Watching a lot of videos on YouTube have made me think I need one just in case


----------



## kfr291 (Aug 11, 2012)

i just have a contour helmet cam mounted in the windsheild, done well so far... havnt needed it for any crashes thankfully


----------



## blk88verde (Apr 30, 2011)

I have a Drift 720 HD but have only used it little with my windshield mount. My brother has the same camera and uses it all the time with his Piaggio motor scooter (3 wheeler) and his van. He has done many videos with and it is great.


----------



## Dragonsys (May 27, 2013)

I use one of the following:

GoPro Hero (the 1st one, non HD)
Canon PowerShot A630
Samsung Galaxy S3 - with Torque Track Recorder

I have suction cup mounts for all three of them, so I can use whatever is handy at the time.


----------



## cruzing90 (May 6, 2011)

Here is my setup:

http://www.cruzetalk.com/forum/9-ch...dash-cam-today-cleanly-no-dangling-wires.html


----------



## daktah (Mar 17, 2013)

cool thanks guys 
i have to wait til i have more money but i wanted to make my decision so i can buy it right away


----------



## UpstateNYBill (Jan 14, 2012)

On a whim, I picked up a dash cam over the weekend at a gun show of all places.

A Carcam K2000 for $48.

It is not a high tech one, hence the price. It claims 1080P resolution, among other things, but it is probably really only 720P. License plates may not be readable unless they are fairly close.

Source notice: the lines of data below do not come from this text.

-- ==== Sys2Proof/Certificates/Slice0/Obligations.lean ====
section
/-! DEFINITION. The statements for the provers, in the terms of Safety.lean. A record update in a conclusion
(`.next { s with … }`) says both what is written and that every field it does not name stays. Where a premise or a value is
the model's own choice, the docstring names the log entry. -/

open Sys2Proof Sys2Proof.Machine

/-! ## Encodings -/

/-- Words written out from R100, R101, R90 and R91, and what each stands for: the vectors V30-5, V30-6, V30-16, V40-1,
V41-17 and the command words of programs P1 to P3. -/
def Obligations.WrittenOutWordsDecode : Prop :=
  decode (.command 0x0000000000) = .ok .reset
  ∧ decode (.command 0x1234567801) = .ok (.hgen 0x12345678)
  ∧ decode (.command 0x000001F402) = .ok (.rbegin 0x1F4)
  ∧ decode (.command 0x000001FF03) = .ok (.rpush 0xFF)
  ∧ decode (.command 0x0000000004) = .ok .rflush
  ∧ decode (.command 0x0000000005) = .ok .efin
  ∧ decode (.command 0x0000000006) = .ok .hparse
  ∧ decode (.command 0x0000000007) = .ok .ident
  ∧ decode (.command 0x0000000008) = .ok .crcchk
  ∧ decode (.command 0x0000000009) = .ok .dcopy
  ∧ decode (.command 0x000000000A) = .ok .rdec
  ∧ decode (.record [0x64, 0x00, 0x00, 0x00, 0x00, 0xFF, 0x04]) = .ok (.rle 100 0xFF 4)
  ∧ decode (.record [0xF4, 0x01, 0x00, 0x00, 0x01, 0x7A]) = .ok (.lit 500 [0x7A])

/-- Every well-formed instruction is read back from its own encoding, with every operand at every value. -/
def Obligations.EveryInstructionDecodesFromItsEncoding : Prop :=
  ∀ i : Instr, i.wf = true → decode (encode i) = .ok i

/-- R96: a record is read back from the front of any bytes that begin with it, and the bytes a record was read from are
its bytes. -/
def Obligations.RecordBytesAndRecordsCorrespond : Prop :=
  (∀ (r : Record) (t : List Byte), r.wf = true → decodeRecord (recBytes r ++ t) = .ok (r, (recBytes r).length))
  ∧ ∀ (s : List Byte) (r : Record) (k : Nat), decodeRecord s = .ok (r, k) →
      r.wf = true ∧ k ≤ s.length ∧ recBytes r = s.take k

/-- R92, R93, R98: a record fails to parse only because its bytes end, before the five-byte prefix is whole or before the
2 bytes after a marker 0, or the N bytes after a length N. -/
def Obligations.RecordIsShortExactlyWhenItsBytesEnd : Prop :=
  ∀ s : List Byte,
    (decodeRecord s = .error .shortRecord ↔
      s.length < 5 ∨ (lenOrZero s = 0 ∧ s.length < 7) ∨ (lenOrZero s ≠ 0 ∧ s.length < 5 + (lenOrZero s).toNat))
    ∧ ∀ e, decodeRecord s = .error e → e = .shortRecord

/-- R100: the operand is `CW[39:8]`; commands without an operand ignore it, `RPUSH` uses its low byte. -/
def Obligations.OperandBitsAreReadOrIgnored : Prop :=
  ∀ arg : Word,
    decodeCommand (commandWord arg 0x00) = .ok .reset
    ∧ decodeCommand (commandWord arg 0x01) = .ok (.hgen arg)
    ∧ decodeCommand (commandWord arg 0x02) = .ok (.rbegin arg)
    ∧ decodeCommand (commandWord arg 0x03) = .ok (.rpush (arg.setWidth 8))
    ∧ decodeCommand (commandWord arg 0x04) = .ok .rflush
    ∧ decodeCommand (commandWord arg 0x05) = .ok .efin
    ∧ decodeCommand (commandWord arg 0x06) = .ok .hparse
    ∧ decodeCommand (commandWord arg 0x07) = .ok .ident
    ∧ decodeCommand (commandWord arg 0x08) = .ok .crcchk
    ∧ decodeCommand (commandWord arg 0x09) = .ok .dcopy
    ∧ decodeCommand (commandWord arg 0x0A) = .ok .rdec

/-- R102: an opcode from 0x0B on selects no command; the step refuses it in every phase and changes nothing. -/
def Obligations.ReservedOpcodeIsRefusedInEveryPhase : Prop :=
  ∀ (s : State) (cw : CommandWord) (rest : List HostMove), s.host = .command cw :: rest →
    0x0B ≤ (cw.extractLsb' 0 8).toNat →
      decodeCommand cw = .error (.reservedOpcode (cw.extractLsb' 0 8))
      ∧ step s = .next { s with host := rest, outcome := some .refused }

/-! ## Steps and reset -/

/-- R14, R247: the step runs the command the host issues next, the move taken off the host's list; with no move it
waits (R240, log 6). -/
def Obligations.StepRunsTheIssuedCommand : Prop :=
  (∀ (s : State) (cw : CommandWord) (rest : List HostMove) (i : Instr), s.host = .command cw :: rest →
    decode (.command cw) = .ok i → step s = exec i { s with host := rest })
  ∧ ∀ s : State, s.host = [] → step s = .next s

The onscreen display came defaulted in Chinese, so it took me a few minutes to figure out how to switch it to English. The "instruction" booklet is very basic. 

I am still in the testing phase. I had trouble with the SanDisk 32 GB micro SD card I originally bought (a size listed as compatible) until I did some research and discovered that A) this model does not like anything bigger than a 16 GB card, and B) I read a comment where the user stated this Dashcam does not like SanDisk cards. The first SanDisk 8 GB micro SD card I used got filled up and it stopped recording even though it is supposed to loop through and erase the oldest recordings, so if I continue to have trouble, I will try a Kingston brand SD card (with which the user had no problems). Otherwise, I will just switch between the two 8 GB cards I purchased, and delete the content on the filled up one when no longer needed, to use as the spare. *EDIT: After double checking the settings and making one change, the 8 GB Sandisk card is now doing loop recording properly.*

Night vision is useless, except when there is something to be seen in the headlights, whether a sign or car tail lights. The built in double LED light is useless as it will only glare off the inside of the windshield, so I turned it off.

Note: The are a lot of bad reviews out there for this dashcam which most likely can be attributed to the counterfeit units out there. The real Carcam K2000 dashcam may be difficult to find, so be careful. Read the review below on how to spot the fakes.

Carcam K2000 | Dash Cam Talk

For reviews of other options, check their main page. http://dashcamtalk.com/

Overall, I am pleased with my purchase so far. For what I paid it is a good entry level dashcam. It is very small, about the size of a compact digital pocket camera. I ended up with the DV Turnkey model, based on the firmware version.


----------